December 9, 2020
We are in the midst of the worst public health crisis in a century. Scientists, doctors, epidemiologists and hospital staff are working at an extraordinary pace to understand the coronavirus – and they are getting better at managing the disease and saving lives. However, initially, doctors were trying a number of approaches, sometimes within structured clinical trials, other times on the fly in an emergency room or intensive care unit. The result: wrong information gets published and disseminated, and accurate information sometimes gets buried. We all want to know the promising findings and need the experts to share this, but there is a lot of chaos in between. What is the role of government – and what is the role of academic medicine – in verifying and then disseminating information that can help save lives during a public health crisis?

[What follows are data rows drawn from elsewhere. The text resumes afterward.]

/-- The R/B# answers of the window: ready in phase A until the fall, busy in phase B until the rise or the bound. -/
def BusyWindow.rb (w : BusyWindow) : List Level :=
  List.replicate w.before.length true ++ [false] ++ List.replicate w.during.length false ++ [w.late.isNone]

/-- The clock reads of the window. -/
def BusyWindow.clk (w : BusyWindow) : List Word64 :=
  [w.origin] ++ w.before ++ [w.start] ++ w.during ++ w.late.toList ++ [w.stop]

/-- The window lies inside the two bounds where R200 goes on, and reaches the second where R200 says `timed_out`. -/
def BusyWindow.within (w : BusyWindow) (assertBound completeBound : Word64) : Bool :=
  allWithin w.origin assertBound w.before && allWithin w.start completeBound w.during &&
    (match w.late with
      | none => true
      | some t => decide (completeBound.toNat ≤ t.toNat - w.start.toNat))

/-- What is seen of the window. -/
def BusyWindow.seen (w : BusyWindow) : List Seen :=
  [.clk w.origin] ++ seenRounds true w.before ++ [.rb false, .clk w.start] ++ seenRounds false w.during ++
    [.rb w.late.isNone] ++ w.late.toList.map .clk ++ [.clk w.stop]

/-- The record the window leaves (R200). -/
def BusyWindow.record (w : BusyWindow) : TimingRecord :=
  { TimingRecord.zero with
    durationNs := w.stop - w.start, busyDetected := true, timedOut := w.late.isSome }

/-- The operation ran to its end: READY with `RES` = 0, these pins, this seen of it, no record, so many samples. -/
def Completed (s t : State) (pins : Pins) (seen : List Seen) (rbs dqs : Nat) : Prop :=
  Ended s t resOk ∧ t.pins = pins ∧ Shown s t seen ∧ NoRecord t ∧ Sampled s t rbs dqs

/-! ## Along a burst (R121, R125, D6, D12) -/

/-- DQ stay outputs, and the byte on them does not change while WE# is low (D6). -/
def byteHeld (p : Pins) (e : Event) : Bool :=
  (p.dqDir == .out) && (p.we || ((e.onPins p).dqOut == p.dqOut))

/-- DQ are sampled only while RE# is low (R126, D12). -/
def sampledWhileReLow (p : Pins) : Event → Bool
  | .dq _ => !p.re
  | _ => true

/-- The RE# edges and the DQ samples of a run, in order; writes of the level RE# holds do not count (R10). -/
def readActivity (p : Pins) (es : List Event) : List Event :=
  (levelChanges p es).filter fun e =>
    match e with
    | .w .re _ => true
    | .dq _ => true
    | _ => false

/-- The RE# edges and samples of an ASYNC read (R126): for each byte RE# low, the sample, RE# high. -/
def asyncReadActivity (bs : List Byte) : List Event := bs.flatMap fun b => [.w .re false, .dq b, .w .re true]

/-- The RE# edges and samples of a TOGGLE read (R127): byte `k` follows the edge to 0 (even `k`) or to 1 (odd `k`), and
after an odd number of bytes IDLE raises RE# without a sample (D11). -/
def toggleReadActivity (bs : List Byte) : List Event :=
  bs.zipIdx.flatMap (fun (b, k) => [.w .re (decide (k % 2 = 1)), .dq b]) ++
    (if bs.length % 2 = 1 then [.w .re true] else [])

/-- A strobe edge happens only while CE# is low (R133): a change of WE#, a fall of RE#, or a change of DQS while the
strobes are driven. -/
def strobeSelected (p : Pins) : Event → Bool
  | .w .we v => (v == p.we) || !p.ce
  | .w .re v => v || !p.ce
  | .w .dqs v => (v == p.dqs) || (p.strobeDir == .inp) || !p.ce
  | _ => true

/-! ## What the request encoding reads (R92) -/

/-- The 26 operation codes (R92). -/
def operationCodes : List Nat :=
  [0x00, 0x01, 0x02, 0x03, 0x04, 0x05, 0x06, 0x07, 0x08, 0x10, 0x11, 0x12, 0x13, 0x14, 0x15, 0x16, 0x17, 0x18, 0x19,
    0x1A, 0x1B, 0x1C, 0x1D, 0x20, 0x21, 0x22]

/-- The flag bits the row of an operation code reads (R92): TIMEOUT_EN, JEDEC and BYTEWISE, PREFIX00 and BYTEWISE,
PREFIX00 and FETCH. -/
def flagsRead (op : Nat) : Byte :=
  if op = 0x05 then 0x10
  else if op = 0x13 then 0x03
  else if op = 0x14 then 0x06
  else if op = 0x20 then 0x0C
  else 0x00
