theorem engineStep_effect {s t : State} (h : engineStep s = .next t) : EngineEffect s t := by
  rcases engineStep_cases h with ⟨hs, ht⟩ | ⟨m, rest, hs, hm⟩
  · exact .ends _ (.inl ⟨hs, rfl⟩) ht
  rcases hm with ⟨e, he, ht⟩ | ⟨rfl, -, ht⟩ | ⟨rfl, ht⟩ | ⟨k, rfl, ht⟩ | ⟨k, rfl, ht⟩ | ⟨rfl, ht⟩ | ⟨rfl, ht⟩ |
    ⟨k, rfl, ht⟩ | ⟨rfl, ht⟩ | ⟨rfl, ht⟩ | ⟨rfl, ht⟩ | ⟨code, rfl, ht⟩
  · exact .drives _ _ e hs he ht
  · exact .samplesDq _ hs ht
  · exact .readsClock _ _ _ _ _ _ _ hs rfl (.on ..) ht
  · obtain ⟨td, q, hc, hp⟩ := pollSample_continues k { s with todo := rest }
    exact .samplesRb k rest td q hs hc (ht.trans hp)
  · obtain ⟨td, q, r, hc, hp⟩ := pollClock_continues k { s with todo := rest }
    exact .readsClock _ _ td q r _ _ hs rfl hc (ht.trans hp)
  · exact .readsClock _ _ _ _ _ _ _ hs rfl (.on ..) ht
  · exact .readsClock _ _ _ _ _ _ _ hs rfl (.on ..) ht
  · exact .assigns _ _ _ _ _ hs rfl ht
  · exact .assigns _ _ _ _ _ hs rfl ht
  · exact .assigns _ _ _ _ _ hs rfl ht
  · exact .assigns _ _ _ _ _ hs rfl ht
  · exact .ends code (.inr ⟨rest, hs⟩) ht

/-- No engine step touches the host's side (R74). -/
theorem engineStep_hostSideKept {s t : State} (h : engineStep s = .next t) : HostSideKept s t := by
  cases engineStep_effect h <;> subst t <;> exact ⟨rfl, rfl, rfl, rfl, rfl, rfl, rfl⟩

/-! ### Settling, going on, and the moves of the host -/

theorem running_of_unsettled {s : State} (h : s.settled = false) : s.run = .running := by
  cases hr : s.run with
  | running => rfl
  | ready => simp [State.settled, hr] at h

/-- What every engine step of a RUNNING block keeps, going on keeps. -/
theorem resume_induction {P : State → Prop}
    (keep : ∀ {s t : State}, P s → s.run = .running → engineStep s = .next t → P t) {s t : State} (hs : P s)
    (hr : s.run = .running) (h : resume s = .next t) : P t := by
  unfold resume at h
  split at h
  · next u he => exact drive_induction (fun hp hu => keep hp (running_of_unsettled hu)) (keep hs hr he) h
  · cases h
  · cases h

/-- What holds after the acceptance of a request and is kept by every engine step of a RUNNING block holds after the
request, unless it is refused. -/
theorem request_induction {P : State → Prop} {checks : List (Option OperandCheck)} {steps : List Micro}
    (keep : ∀ {s t : State}, P s → s.run = .running → engineStep s = .next t → P t) {s t : State} (refused : P s.refuse)
    (accepted : firstFailure checks = none → P (s.accept (steps ++ [.done resOk])))
    (h : request checks steps s = .next t) : P t := by
  obtain ⟨-, ⟨-, rfl⟩ | ⟨hc, ha⟩⟩ := request_cases h
  · exact refused
  · exact drive_induction (fun hp hu => keep hp (running_of_unsettled hu)) (accepted hc) ha

/-- What one step of the machine did, by who moved. -/
inductive StepEffect (s t : State) : Prop
  | blockReset (rest : List HostMove) (hs : s.host = .blockReset :: rest)
      (ht : t = ({ s with host := rest }).blockReset)
  | resumes (hr : s.run = .running) (ht : resume s = .next t)
  | requests (r : Request) (rest : List HostMove) (i : Instr) (hr : s.run = .ready) (hs : s.host = .request r :: rest)
      (hd : decode r = .ok i) (ht : exec i (({ s with host := rest }).present r) = .next t)
  | rejects (r : Request) (rest : List HostMove) (hr : s.run = .ready) (hs : s.host = .request r :: rest)
      (ht : t = (({ s with host := rest }).present r).refuse)
  | setsMode (m : Mode) (rest : List HostMove) (hr : s.run = .ready) (hs : s.host = .setMode m :: rest)
      (ht : t = { s with host := rest, mode := m })
  | setsTiming (v : Timing) (rest : List HostMove) (hr : s.run = .ready) (hs : s.host = .setTiming v :: rest)
      (ht : t = { s with host := rest, timing := v })
  | setsSlice (n : Option Nat) (rest : List HostMove) (hr : s.run = .ready) (hs : s.host = .setSlice n :: rest)
      (ht : t = { s with host := rest, slice := n })
  | waits (hr : s.run = .ready) (hs : s.host = []) (ht : t = s)

theorem step_blockReset {s : State} {rest : List HostMove} (hs : s.host = .blockReset :: rest) :
    step s = .next ({ s with host := rest }).blockReset := by
  simp [step, hs]

theorem step_running {s : State} (hr : s.run = .running) (hs : ∀ rest, s.host ≠ .blockReset :: rest) :
    step s = resume s := by
  unfold step
  split
  · next rest h => exact absurd h (hs rest)
  · simp [hr]

theorem step_request {s : State} {r : Request} {rest : List HostMove} {i : Instr} (hr : s.run = .ready)
    (hs : s.host = .request r :: rest) (hd : decode r = .ok i) :
    step s = exec i (({ s with host := rest }).present r) := by
  simp [step, hs, hr, hd]

theorem step_rejected {s : State} {r : Request} {rest : List HostMove} {e : DecodeError} (hr : s.run = .ready)
    (hs : s.host = .request r :: rest) (hd : decode r = .error e) :
    step s = .next (({ s with host := rest }).present r).refuse := by
  simp [step, hs, hr, hd]

theorem step_setMode {s : State} {m : Mode} {rest : List HostMove} (hr : s.run = .ready)
    (hs : s.host = .setMode m :: rest) : step s = .next { s with host := rest, mode := m } := by
  simp [step, hs, hr]

theorem step_setTiming {s : State} {v : Timing} {rest : List HostMove} (hr : s.run = .ready)
    (hs : s.host = .setTiming v :: rest) : step s = .next { s with host := rest, timing := v } := by
  simp [step, hs, hr]

theorem step_setSlice {s : State} {n : Option Nat} {rest : List HostMove} (hr : s.run = .ready)
    (hs : s.host = .setSlice n :: rest) : step s = .next { s with host := rest, slice := n } := by
  simp [step, hs, hr]

theorem step_waits {s : State} (hr : s.run = .ready) (hs : s.host = []) : step s = .next s := by
  simp [step, hs, hr]

theorem step_effect {s t : State} (h : step s = .next t) : StepEffect s t := by
  by_cases hb : ∃ rest, s.host = .blockReset :: rest
  · obtain ⟨rest, hs⟩ := hb
    rw [step_blockReset hs] at h; cases h; exact .blockReset rest hs rfl
  cases hr : s.run with
  | running => rw [step_running hr (not_exists.1 hb)] at h; exact .resumes hr h
  | ready =>
    cases hs : s.host with
    | nil => rw [step_waits hr hs] at h; cases h; exact .waits hr hs rfl
    | cons move rest =>
      cases move with
      | request r =>
        cases hd : decode r with
        | ok i => rw [step_request hr hs hd] at h; exact .requests r rest i hr hs hd h
        | error e => rw [step_rejected hr hs hd] at h; cases h; exact .rejects r rest hr hs rfl
      | setMode m => rw [step_setMode hr hs] at h; cases h; exact .setsMode m rest hr hs rfl
      | setTiming v => rw [step_setTiming hr hs] at h; cases h; exact .setsTiming v rest hr hs rfl
      | blockReset => exact absurd ⟨rest, hs⟩ hb
      | setSlice n => rw [step_setSlice hr hs] at h; cases h; exact .setsSlice n rest hr hs rfl

/-! ### The checks and the steps of each operation -/

/-- The operand checks of an operation, in the order of R226. -/
def checksOf (i : Instr) (s : State) : List (Option OperandCheck) :=
  match i with
  | .idle | .sendCommand _ | .waitReady _ | .enableErase | .disableErase | .measureBusy _ _ | .reset | .readUniqueId
  | .setFeatures _ | .getFeatures _ | .readStatus => []
  | .sendAddresses _ n | .changeReadColumn _ n | .blockErase _ n | .partialErase _ n _ | .tErase _ n _ _ => [checkAlen n]
  | .sendData c => [checkCount s c, checkParity s c]
  | .readData c | .readId _ c => [checkCount s c]
  | .readParameterPage _ bytewise => [checkCcyc bytewise]
  | .pageRead _ n c _ bytewise => [checkAlen n, checkCount s c, checkCcyc bytewise]
  | .pageProgram _ n c _ | .partialProgram _ n c _ _ | .tProgram _ n c _ _ _ =>
      [checkAlen n, checkCount s c, checkParity s c]
  | .tlcSubpageProgram x _ n c => [checkSubpage x, checkAlen n, checkCount s c, checkParity s c]
  | .tRead _ n c _ _ _ _ => [checkAlen n, checkCount s c]
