-- ==== Sys2Proof/Laws/Parity.lean ====
section
/-! SUPPORT. The small laws of positions, coverage, exclusive-OR over positions and the counting loop. -/

namespace Sys2Proof.Machine

/-- What the counting loop finds, when some value within its fuel satisfies the condition: a value that satisfies it, and
none between the start and it does. -/
theorem leastFrom_spec (p : Nat → Bool) (fuel r : Nat) (h : ∃ q, r ≤ q ∧ q ≤ r + fuel ∧ p q = true) :
    p (leastFrom p fuel r) = true ∧ ∀ q, r ≤ q → p q = true → leastFrom p fuel r ≤ q := by
  induction fuel generalizing r with
  | zero =>
    obtain ⟨q, h1, h2, h3⟩ := h
    have hq : q = r := by omega
    subst hq
    exact ⟨h3, fun q' hq' _ => hq'⟩
  | succ fuel ih =>
    by_cases hr : p r = true
    · simp only [leastFrom, hr, if_true]
      exact ⟨trivial, fun q hq _ => hq⟩
    · have hstep : leastFrom p (fuel + 1) r = leastFrom p fuel (r + 1) := by simp [leastFrom, hr]
      obtain ⟨q, h1, h2, h3⟩ := h
      have hne : q ≠ r := by rintro rfl; exact hr h3
      obtain ⟨hp, hmin⟩ := ih (r + 1) ⟨q, by omega, by omega, h3⟩
      rw [hstep]
      refine ⟨hp, fun q' hq' hp' => hmin q' ?_ hp'⟩
      have : q' ≠ r := by rintro rfl; exact hr hp'
      omega

@[simp] theorem length_positions (m : Nat) : (positions m).length = m := by simp [positions]

@[simp] theorem mem_positions {m j : Nat} : j ∈ positions m ↔ 1 ≤ j ∧ j ≤ m := by
  simp only [positions, List.mem_range'_1]
  omega

theorem mem_dataPositions {m j : Nat} : j ∈ dataPositions m ↔ (1 ≤ j ∧ j ≤ m) ∧ isPow2 j = false := by
  simp [dataPositions]

theorem positions_succ (m : Nat) : positions (m + 1) = positions m ++ [m + 1] := by
  simp [positions, List.range'_1_concat, Nat.add_comm 1 m]

@[simp] theorem xorOver_nil (f : Nat → Bit) : xorOver [] f = false := rfl

@[simp] theorem xorOver_cons (j : Nat) (js : List Nat) (f : Nat → Bit) :
    xorOver (j :: js) f = xor (f j) (xorOver js f) := rfl

theorem xorOver_append (js ks : List Nat) (f : Nat → Bit) :
    xorOver (js ++ ks) f = xor (xorOver js f) (xorOver ks f) := by
  induction js with
  | nil => simp
  | cons j js ih => simp [ih]

/-- Only the values at the listed positions matter. -/
theorem xorOver_congr {js : List Nat} {f g : Nat → Bit} (h : ∀ j ∈ js, f j = g j) : xorOver js f = xorOver js g := by
  induction js with
  | nil => rfl
  | cons j js ih =>
    simp only [xorOver_cons]
    rw [h j (by simp), ih fun k hk => h k (by simp [hk])]

@[simp] theorem bitAt_succ (c : Bits) (k : Nat) : bitAt c (k + 1) = c.getD k false := rfl

@[simp] theorem length_setBit (c : Bits) (j : Nat) (v : Bit) : (setBit c j v).length = c.length := by
  cases j <;> simp [setBit]

/-- A position reads the value written to it, inside the sequence. -/
theorem bitAt_setBit_self {c : Bits} {j : Nat} (v : Bit) (h1 : 1 ≤ j) (h2 : j ≤ c.length) :
    bitAt (setBit c j v) j = v := by
  obtain ⟨k, rfl⟩ : ∃ k, j = k + 1 := ⟨j - 1, by omega⟩
  simp [setBit, List.getD_eq_getElem?_getD, show k < c.length by omega]

/-- Every other position reads as before. -/
theorem bitAt_setBit_other (c : Bits) {j k : Nat} (v : Bit) (h : k ≠ j) : bitAt (setBit c j v) k = bitAt c k := by
  cases j with
  | zero => rfl
  | succ j =>
    cases k with
    | zero => rfl
    | succ k => simp [setBit, List.getD_eq_getElem?_getD, show ¬ j = k by omega]

/-- Two sequences of one length that agree at every position are equal. -/
theorem bits_ext {a b : Bits} (hl : a.length = b.length)
    (h : ∀ j, 1 ≤ j → j ≤ a.length → bitAt a j = bitAt b j) : a = b := by
  apply List.ext_getElem hl
  intro k hka hkb
  have := h (k + 1) (by omega) (by omega)
  simpa [List.getD_eq_getElem?_getD, hka, hkb] using this

end Sys2Proof.Machine
end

Join POLITICO on Wednesday, December 9 at 9 AM ET for a virtual deep-dive conversation on strategies for improving the flow of accurate and timely findings from scientists, doctors and epidemiologists during a public health crisis. The virtual program will feature an executive conversation between POLITICO CEO Patrick Steel and Surescripts CEO Tom Skelton.
Battling Information Chaos In A Public Health Crisis
- Tom Skelton CEO, Surescripts
- Patrick Steel CEO, POLITICO
- Helen Burstin, MD, MPH, MACP CEO, Council of Medical Specialty Societies (CMSS)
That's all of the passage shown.